Phylogenetic classification was reconstructed in accordance with the NCBI Taxonomy Database using taxize (Chamberlain and Szöcs, 2013), and visualization of the phylogenetic tree is implemented in ggtree (Yu, 2020). In the most basal clades (Crustacea, Arachnida, Myriapoda), the presence of the corresponding orthologs was predicted manually in blastp, due to the low similarity of amino acid sequences. We considered as orthologs, in addition to the previously annotated ones, only those proteins for which homology was observed in the structure, in both the BTB domain (including the presence of the ttk sequence) and the DNA binding domain. The presence/absence of some orthologs in individual orders of insects was also checked in blastp and HMMSEARCH (HmmerWeb version 2.41.1). In addition, the previously published data by Pauli et al., 2016 were used for Mod (mdg4) and GAF.

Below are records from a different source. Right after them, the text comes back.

-- ==== Sys2Proof/Laws/Ops.lean ====
section
/-! SUPPORT. What each shared operation can do, said once: the command meanings, the bus, and the step. Later proofs cite
these and never unfold the operations. -/

namespace Sys2Proof.Machine

/-! ### The commands -/

theorem issuePending_busy (op : Op) (n : Fin 64) (s : State) (h : s.core.busy = true) :
    issuePending op n s = .next (s.reject .busyCmd) := by simp [issuePending, h]

theorem issuePending_done (op : Op) (n : Fin 64) (s : State) (h : s.core.busy = false) (hp : s.core.phase = .done) :
    issuePending op n s = .next (s.reject .sequence) := by simp [issuePending, h, hp]

theorem issuePending_absorb (op : Op) (n : Fin 64) (s : State) (h : s.core.busy = false) (hp : s.core.phase = .absorb) :
    issuePending op n s = .next (s.mapCore (CoreState.accept op n)) := by simp [issuePending, h, hp]

theorem execInit_busy (s : State) (h : s.core.busy = true) : execInit s = .next (s.reject .busyCmd) := by
  simp [execInit, h]

theorem execInit_idle (s : State) (h : s.core.busy = false) : execInit s = .next (s.mapCore CoreState.startHash) := by
  simp [execInit, h]

theorem execFinal_fin (n : Fin 64) (s : State) : execFinal n s = issuePending .final n s := by simp [execFinal]

/-- What an `exec` that answers a next state has done. -/
inductive ExecCase (i : Instr) (s t : State) : Prop where
  /-- Rejected with BUSY_CMD. -/
  | busy (h : s.core.busy = true) (ht : t = s.reject .busyCmd)
  /-- BLOCK or FINAL rejected with SEQUENCE. -/
  | sequence (h : s.core.busy = false) (hi : i ≠ .init) (hp : s.core.phase = .done) (ht : t = s.reject .sequence)
  /-- INIT, done at once. -/
  | init (h : s.core.busy = false) (hi : i = .init) (ht : t = s.mapCore CoreState.startHash)
  /-- BLOCK, accepted. -/
  | block (h : s.core.busy = false) (hi : i = .block) (hp : s.core.phase = .absorb)
      (ht : t = s.mapCore (CoreState.accept .block 0))
  /-- FINAL n, accepted. -/
  | final (n : Fin 64) (h : s.core.busy = false) (hi : i = .final n) (hp : s.core.phase = .absorb)
      (ht : t = s.mapCore (CoreState.accept .final n))

theorem issuePending_next {op : Op} {n : Fin 64} {s t : State} (h : issuePending op n s = .next t) :
    (s.core.busy = true ∧ t = s.reject .busyCmd) ∨
    (s.core.busy = false ∧ s.core.phase = .done ∧ t = s.reject .sequence) ∨
    (s.core.busy = false ∧ s.core.phase = .absorb ∧ t = s.mapCore (CoreState.accept op n)) := by
  cases hb : s.core.busy with
  | true => rw [issuePending_busy _ _ _ hb] at h; cases h; exact .inl ⟨rfl, rfl⟩
  | false =>
    cases hp : s.core.phase with
    | done => rw [issuePending_done _ _ _ hb hp] at h; cases h; exact .inr (.inl ⟨rfl, rfl, rfl⟩)
    | absorb => rw [issuePending_absorb _ _ _ hb hp] at h; cases h; exact .inr (.inr ⟨rfl, rfl, rfl⟩)

theorem exec_next {i : Instr} {s t : State} (h : exec i s = .next t) : ExecCase i s t := by
  cases i with
  | init =>
    change execInit s = _ at h
    cases hb : s.core.busy with
    | true => rw [execInit_busy _ hb] at h; cases h; exact .busy hb rfl
    | false => rw [execInit_idle _ hb] at h; cases h; exact .init hb rfl rfl
  | block =>
    obtain ⟨hb, rfl⟩ | ⟨hb, hp, rfl⟩ | ⟨hb, hp, rfl⟩ := issuePending_next (show issuePending .block 0 s = _ from h)
    · exact .busy hb rfl
    · exact .sequence hb (by simp) hp rfl
    · exact .block hb rfl hp rfl
  | final n =>
    change execFinal n s = _ at h
    by_cases hn : n < 64
    · rw [show execFinal n s = issuePending .final ⟨n, hn⟩ s by simp [execFinal, hn]] at h
      obtain ⟨hb, rfl⟩ | ⟨hb, hp, rfl⟩ | ⟨hb, hp, rfl⟩ := issuePending_next h
      · exact .busy hb rfl
      · exact .sequence hb (by simp) hp rfl
      · exact .final ⟨n, hn⟩ hb rfl hp rfl
    · simp [execFinal, hn] at h

/-- A well-formed command answers a next state in every state. -/
theorem exec_total (i : Instr) (hi : i.WellFormed) (s : State) : ∃ t, exec i s = .next t := by
  have pend : ∀ op n, ∃ t, issuePending op n s = .next t := by
    intro op n
    cases hb : s.core.busy with
    | true => exact ⟨_, issuePending_busy _ _ _ hb⟩
    | false =>
      cases hp : s.core.phase with
      | done => exact ⟨_, issuePending_done _ _ _ hb hp⟩
      | absorb => exact ⟨_, issuePending_absorb _ _ _ hb hp⟩
  cases i with
  | init =>
    cases hb : s.core.busy with
    | true => exact ⟨_, execInit_busy _ hb⟩
    | false => exact ⟨_, execInit_idle _ hb⟩
  | block => exact pend _ _
  | final n =>
    have hn : n < 64 := of_decide_eq_true hi
    simpa [exec, execFinal, hn] using pend .final ⟨n, hn⟩

/-! ### The decoder, as far as the bus needs it -/

/-- The decoder gives only well-formed commands. -/
theorem decode_wellFormed {v : Word} {i : Instr} (h : decode v = .ok i) : i.WellFormed := by
  unfold decode at h
  split at h
  · cases h
  · split at h
    · cases h
    · split at h
      · cases h
      · split at h
        · cases h; rfl
        · split at h
          · cases h; rfl
          · cases h
            exact decide_eq_true (fieldNbytes v).isLt

/-! ### The bus -/

theorem issueCommand_busy (v : Word) (s : State) (h : s.core.busy = true) :
    s.issueCommand v = .next (s.reject .busyCmd) := by simp [State.issueCommand, h]

theorem issueCommand_error (v : Word) (s : State) (e : DecodeError) (h : s.core.busy = false) (hd : decode v = .error e) :
    s.issueCommand v = .next (s.reject (causeOf e)) := by simp [State.issueCommand, h, hd]

theorem issueCommand_ok (v : Word) (s : State) (i : Instr) (h : s.core.busy = false) (hd : decode v = .ok i) :
    s.issueCommand v = exec i s := by simp [State.issueCommand, h, hd]

theorem writeData_busy (j : Nat) (v : Word) (s : State) (h : s.core.busy = true) :
    s.writeData j v = s.reject .busyData := by simp [State.writeData, h]
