/-! ### BLOCK and FINAL (R128, R131 to R133) -/

/-- Settles O29: `accept` writes PENDING and BUSY only. -/
theorem acceptanceOnlyPends : Obligations.AcceptanceOnlyPends :=
  fun s hbusy hphase => ⟨issuePending_absorb .block 0 s hbusy hphase,
    fun n => (exec_final n s).trans (issuePending_absorb .final n s hbusy hphase)⟩

/-- Settles O35, by the cases of what `exec` can do: record an error, start a hash, or accept. -/
theorem commandFrame : Obligations.CommandFrame := by
  intro i s t hexec
  cases exec_next hexec with
  | busy _ ht | sequence _ _ _ ht =>
    subst ht
    exact ⟨rfl, rfl, rfl, rfl, rfl, fun _ => ⟨rfl, rfl, rfl, rfl⟩, fun _ => ⟨rfl, rfl⟩⟩
  | init _ hi ht =>
    subst ht
    exact ⟨rfl, rfl, rfl, rfl, rfl, fun hne => absurd hi hne, fun _ => ⟨rfl, rfl⟩⟩
  | block _ hi _ ht | final _ _ hi _ ht =>
    subst ht hi
    exact ⟨rfl, rfl, rfl, rfl, rfl, fun _ => ⟨rfl, rfl, rfl, rfl⟩, nofun⟩

/-- The core's next step after an acceptance completes the command; nothing else of the machine has changed. -/
theorem step_accepted {s : State} {op : Op} {n : Fin 64} {rest : List Event}
    (hu : (s.mapCore (CoreState.accept op n)).upcoming = some (.core, rest)) :
    step (s.mapCore (CoreState.accept op n)) = .next { s with agenda := rest, core := (s.core.accept op n).turn } :=
  step_core hu

/-- The example of 43_commands.md R131, evaluated. -/
theorem compress_countingBlock : compress initialDigest countingBlock =
    #v[0xFC99A2DF, 0x88F42A7A, 0x7BB9D180, 0x33CDC6A2, 0x0256755F, 0x9D5B9A50, 0x44A9CC31, 0x5ABE84A7] := by
  decide +kernel

/-- Settles O30: the completion is `completeBlock`, on the bytes of DATA as numbers. -/
theorem blockAbsorbsTheBuffer : Obligations.BlockAbsorbsTheBuffer := by
  refine ⟨fun s hbusy hphase => ⟨_, issuePending_absorb .block 0 s hbusy hphase, rfl,
      fun rest hu => ⟨_, step_accepted hu, ?_⟩⟩,
    issuePending_busy .block 0, issuePending_done .block 0, by decide, fun _ => decode_reservedBits_of_ne (.inr rfl),
    compress_countingBlock⟩
  refine ⟨turn_block_h rfl rfl, ?_⟩
  rw [turn_block _ 0 rfl rfl]
  exact ⟨BitVec.toNat_add _ _, BitVec.toNat_add _ _, rfl⟩

/-- The effect of FINAL n leaves DATA, ERR and ERRCODE alone, and BUSY and PENDING to the retirement (R132, R133). -/
theorem completeFinal_frame (n : Fin 64) (c : CoreState) :
    let c' := c.completeFinal n
    c' = { c with h := c'.h, wv := c'.wv, w := c'.w, len := c'.len, blkcnt := c'.blkcnt, phase := .done, pad := [] } := by
  simp [CoreState.completeFinal]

The domain structure of the detected orthologs of ttk-containing proteins was studied in 37 reference species - representatives of 16 Hexapoda orders, two orders of Crustaceans and Arachnids, and one - Myriapoda (Figure 5a). The search for domains in the orthologous sequences was performed using the Pfam database in Batch CD-Search (CDD/SPARCLE NCBI [Lu et al., 2020]), the threshold E-value was taken to be 0.5. The detection results were filtered: incomplete and overlapping domains were removed. In sum, after filtering, the total number of domains found was 1055; the analyzed domains belonged to 26 PFAM families.
For 16 species with well-annotated proteomes belonging to the phyla Arthropoda, Nematoda, and Annelida, as well as for Homo sapiens, the sequences of all proteins containing BTB domains in their proteomes were searched using InterProScan in the Pfam protein domain database by the generalized hmm -BTB domain profile. In the set of the found sequences, the search for the ttk-domain motif in FIMO was carried out as described above, the ttk-containing proteins were filtered, and the remaining sequences were analyzed in Batch CD-Search in order to identify their domain structure. In total, 3028 domains belonging to 99 PFAM families were found in the sequences of BTB proteins without the ttk motif in 16 species.
Proteome-scale analysis of the simultaneous presence of C2H2 zinc-fingers and BTB domain and extraction of BTB domain sequences were carried out with an in-house built set of Python scripts available at https://github.com/errinaceus/cluster-counting, (copy archived at errinaceus, 2024).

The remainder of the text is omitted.